Urging Mr. Chavez to use his victory to heal divisions in the country, Deputy Secretary of State Richard Armitage said last week, “We hope the government of Venezuela will take a constructive approach to our bilateral relationship.”

That relationship has been rocky at best since Mr. Chavez assumed office in 1998. The Venezuelan leader has riled U.S. policy-makers by befriending Cuban leader Fidel Castro, sharply criticizing U.S. foreign policy and trying to form a unified Latin American political and economic bloc at the expense of U.S. interests in the region.

Mr. Chavez accused the United States of trying to destabilize his government after Bush administration officials prematurely welcomed an unsuccessful coup in April 2002.

Mr. Chavez made U.S. links to his opposition a running theme in his campaign for the referendum, promising both to hit a “home run against the gringos” and to deal Mr. Bush a “knockout” punch in the referendum.

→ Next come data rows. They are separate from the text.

theorem witness_CxlMessages_5 :
    let n : Fin 18 := 17;
    let s : State := { homed { cxlSite with outs := [{ tag := 7, req := 3, rd := true }] } {} with noc := { reqs := [{ tag := 3, who := .cell 0, write := false, host := false, addr := 0x100000000000, len := 4, ctx := 1, part := 0, sched := true }] } };
    let e := evenOf s n.val;
    let x := s.site e;
    let tag : BitVec 12 := 7;
    let o := ({ tag := 7, req := 3, rd := true } : SiteOut);
    let r := ({ tag := 3, who := .cell 0, write := false, host := false, addr := 0x100000000000, len := 4, ctx := 1, part := 0, sched := true } : Req);
        Canon s ∧ Settled s ∧ isCxl x = true ∧ (x.outs.find? (fun o => o.tag == tag.toNat) = some o) ∧ s.reqOf o.req = some r :=
    ⟨canon_of (by decide +kernel), ⟨rfl, rfl⟩, by decide +kernel⟩

theorem witness_CxlMessages_6 :
    let n : Fin 18 := 17;
    let m : CxlMsg := {};
    let s : State := homed cxlSite {};
    let e := evenOf s n.val;
    let x := s.site e;
    let pa := 0x010000000000;
        Canon s ∧ Settled s ∧ isCxl x = true ∧ x.state = .admitted ∧ x.flushing = false ∧ x.owner.isSome = true ∧ crustCheck x .read
      (defaultCtx x) m.addr.toNat = .ok pa ∧ Calm 9 s :=
    ⟨canon_of (by decide +kernel), ⟨rfl, rfl⟩, join4 (by decide +kernel) ⟨crust_ok (by decide +kernel), calm_of (by decide +kernel)⟩⟩

theorem witness_CxlMessages_7 :
    let n : Fin 18 := 17;
    let m : CxlMsg := {};
    let s : State := homed cxlSite {};
    let e := evenOf s n.val;
    let x := s.site e;
    let pa := 0x010000000000;
        Canon s ∧ Settled s ∧ isCxl x = true ∧ x.state = .admitted ∧ x.flushing = false ∧ x.owner.isSome = true ∧ crustCheck x .write
      (defaultCtx x) m.addr.toNat = .ok pa ∧ Calm 9 s :=
    ⟨canon_of (by decide +kernel), ⟨rfl, rfl⟩, join4 (by decide +kernel) ⟨crust_ok (by decide +kernel), calm_of (by decide +kernel)⟩⟩

theorem witness_CxlMessages_8 :
    let n : Fin 18 := 17;
    let s : State := homed cxlSite {};
    let e := evenOf s n.val;
    let x := s.site e;
        Canon s ∧ Settled s ∧ isCxl x = true ∧ x.state = .admitted ∧ x.flushing = false ∧ x.owner.isSome = true ∧ Calm 16 s :=
    ⟨canon_of (by decide +kernel), ⟨rfl, rfl⟩, join4 (by decide +kernel) (calm_of (by decide +kernel))⟩

end Sys2Proof.Tests
end

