-- ==== Sys2Proof/Tests/Witness7.lean ====
section
/-! SUPPORT. Witnesses for the statements on the host, virtual interfaces, security and the life cycle. -/
namespace Sys2Proof.Tests
open Sys2Proof Sys2Proof.Machine Sys2Proof.Safety
set_option linter.unusedVariables false
set_option Elab.async false


/-- A host window entry: 2 MiB at DVA 2^47 of VI 1, all rights, at IOVA 0x40000000. -/
def window : BitVec 256 := BitVec.ofNat 256 (2 ^ 47 + 2 ^ 48 + 2 ^ 60 + 2 ^ 61 + 2 ^ 63 + 0x40000000 * 2 ^ 64 + 2 ^ 128)
def openCmd : Cmd := { opcode := 1, cmdId := 0, step := 0, tag := 0 }
/-- A hub with one virtual interface of partition 0, whose state is given. Faults of the groups at hand are only logged. -/
def ruled (st : PState) (x : Vi) : State :=
  (((({ up with
    parts := [(0, { state := st, cfg := { enable := true, viFirst := 1, viCount := 4, xfes := 0x8000000000000001 } })], vis := [(1, x)],
    host := { dmaStopped := false, bme := true }, xlt := { hwt := [(0, window)] } } : State)).setGrp 1 { up.grp 1 with action := .log }).setGrp 2
    { up.grp 2 with action := .log }).setGrp 4 { up.grp 4 with action := .log }
/-- A virtual interface with rings of 16 entries at the start of the window. -/
def ringVi : Vi :=
  { state := .attached, features := 1, cmdBase := 0x800000000000, cmdSize := 16, depth := 4, cplBase := 0x800000001000, cplSize := 16 }
/-- A hub whose virtual interface has read one record. -/
def holding (r : BitVec 512) : State := ruled .running { ringVi with read := [r] }
def holdingOpen (r : BitVec 512) : State := ruled .running { ringVi with read := [r], cmds := [openCmd], nextTag := 1 }
theorem entryOpen_of {v p a : Nat} {s : State} (e : Nat) (i : Nat) (h : BitVec 256) (iova : Nat)
    (h1 : (cplFree (s.vi v) != 0 && !(s.vi v).resume && (s.xfe e).run != .fenced && (hostWriteNow e ((s.xfe e).owner.getD 0) false 32 s).isSome &&
      hwtPerm h true) = true) (h2 : ringEngine s p = some e)
    (h3 : hwtFind s v ((s.vi v).cplBase.toNat + (s.vi v).cplTail * 32) = some (i, h, iova)) (h4 : hostSpot s e v iova true = .go a) :
    EntryOpen v p a s := by
  simp only [Bool.and_eq_true, bne_iff_ne, ne_eq, Bool.not_eq_true'] at h1
  exact ⟨h1.1.1.1.1, h1.1.1.1.2, e, h2, h1.1.1.2, h1.1.2, i, h, iova, h3, h1.2, h4⟩
theorem deliverable_of {op v p a : Nat} {r : BitVec 512} {rest : List (BitVec 512)} {s : State}
    (h : (s.partOfVi v == some p && (s.vi v).read == r :: rest && cmdOpcode r == op && !cmdSealed r && !s.sealOpen v && recordOk r &&
      canDeliver s p v) = true) (e : EntryOpen v p a s) (k : ∀ c ∈ (s.vi v).cmds, c.tag ≠ (s.vi v).nextTag) : Deliverable op v p a r rest s := by
  simp only [Bool.and_eq_true, beq_iff_eq, Bool.not_eq_true'] at h
  exact ⟨h.1.1.1.1.1.1, h.1.1.1.1.1.2, h.1.1.1.1.2, h.1.1.1.2, h.1.1.2, h.1.2, h.2, e, k⟩
theorem allHost {l : List (Nat × Nat × XSpot)} (h : l.all (fun q => match q.2.2 with | .host _ _ _ => true | _ => false) = true) :
    ∀ q ∈ l, ∃ h iova a, q.2.2 = .host h iova a := by
  intro q hq
  have k := List.all_eq_true.1 h q hq
  split at k
  · rename_i h iova a e
    exact ⟨h, iova, a, e⟩
  · cases k
theorem ringsIdle_of {s : State} (h : s.vis.all (fun e => !e.2.fetchWait) = true) : RingsIdle s := by
  intro v
  show (Tab.get {} s.vis v).fetchWait = false
  generalize s.vis = t at h
  induction t with
  | nil => rfl
  | cons e t ih =>
    obtain ⟨k, x⟩ := e
    simp only [List.all_cons, Bool.and_eq_true, Bool.not_eq_true'] at h
    simp only [Tab.get]
    split
    · exact h.1
    · split
      · rfl
      · exact ih (by simpa using h.2)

But with Mr. Chavez’s grip on power now strengthened by the Aug. 15 vote, both sides seem to be interested in easing tension.

The Bush administration disappointed Venezuela’s opposition when it failed to endorse their accusations of an electoral fraud.

“If the opposition does have concerns, if they do have evidence … then they need to present that. Otherwise, it’s time to move on,” said State Department spokesman Adam Ereli.

“Now that it’s over, it’s important for people to come together and to move forward consistent with democracy and the rule of law in Venezuela.”

For Mr. Chavez, a meeting with Mr. Bush would further marginalize the opposition while bolstering his own legitimacy.

Mr. Bush can ill afford during a tight re-election campaign to destabilize relations with the fourth-largest supplier of crude oil to the United States at a time of record petroleum prices.

“Confrontation can only result in oil prices going up, and high oil prices are more dangerous for the Bush campaign at this moment than Chavez,” said Larry Birns, director of the Washington-based Council on Hemispheric Affairs.

“It is quite conceivable that Bush will meet not only with Chavez, but with other pariah rogue leaders to show this administration is capable of negotiation in a businesslike manner in situations that clearly advance U.S. national interests.”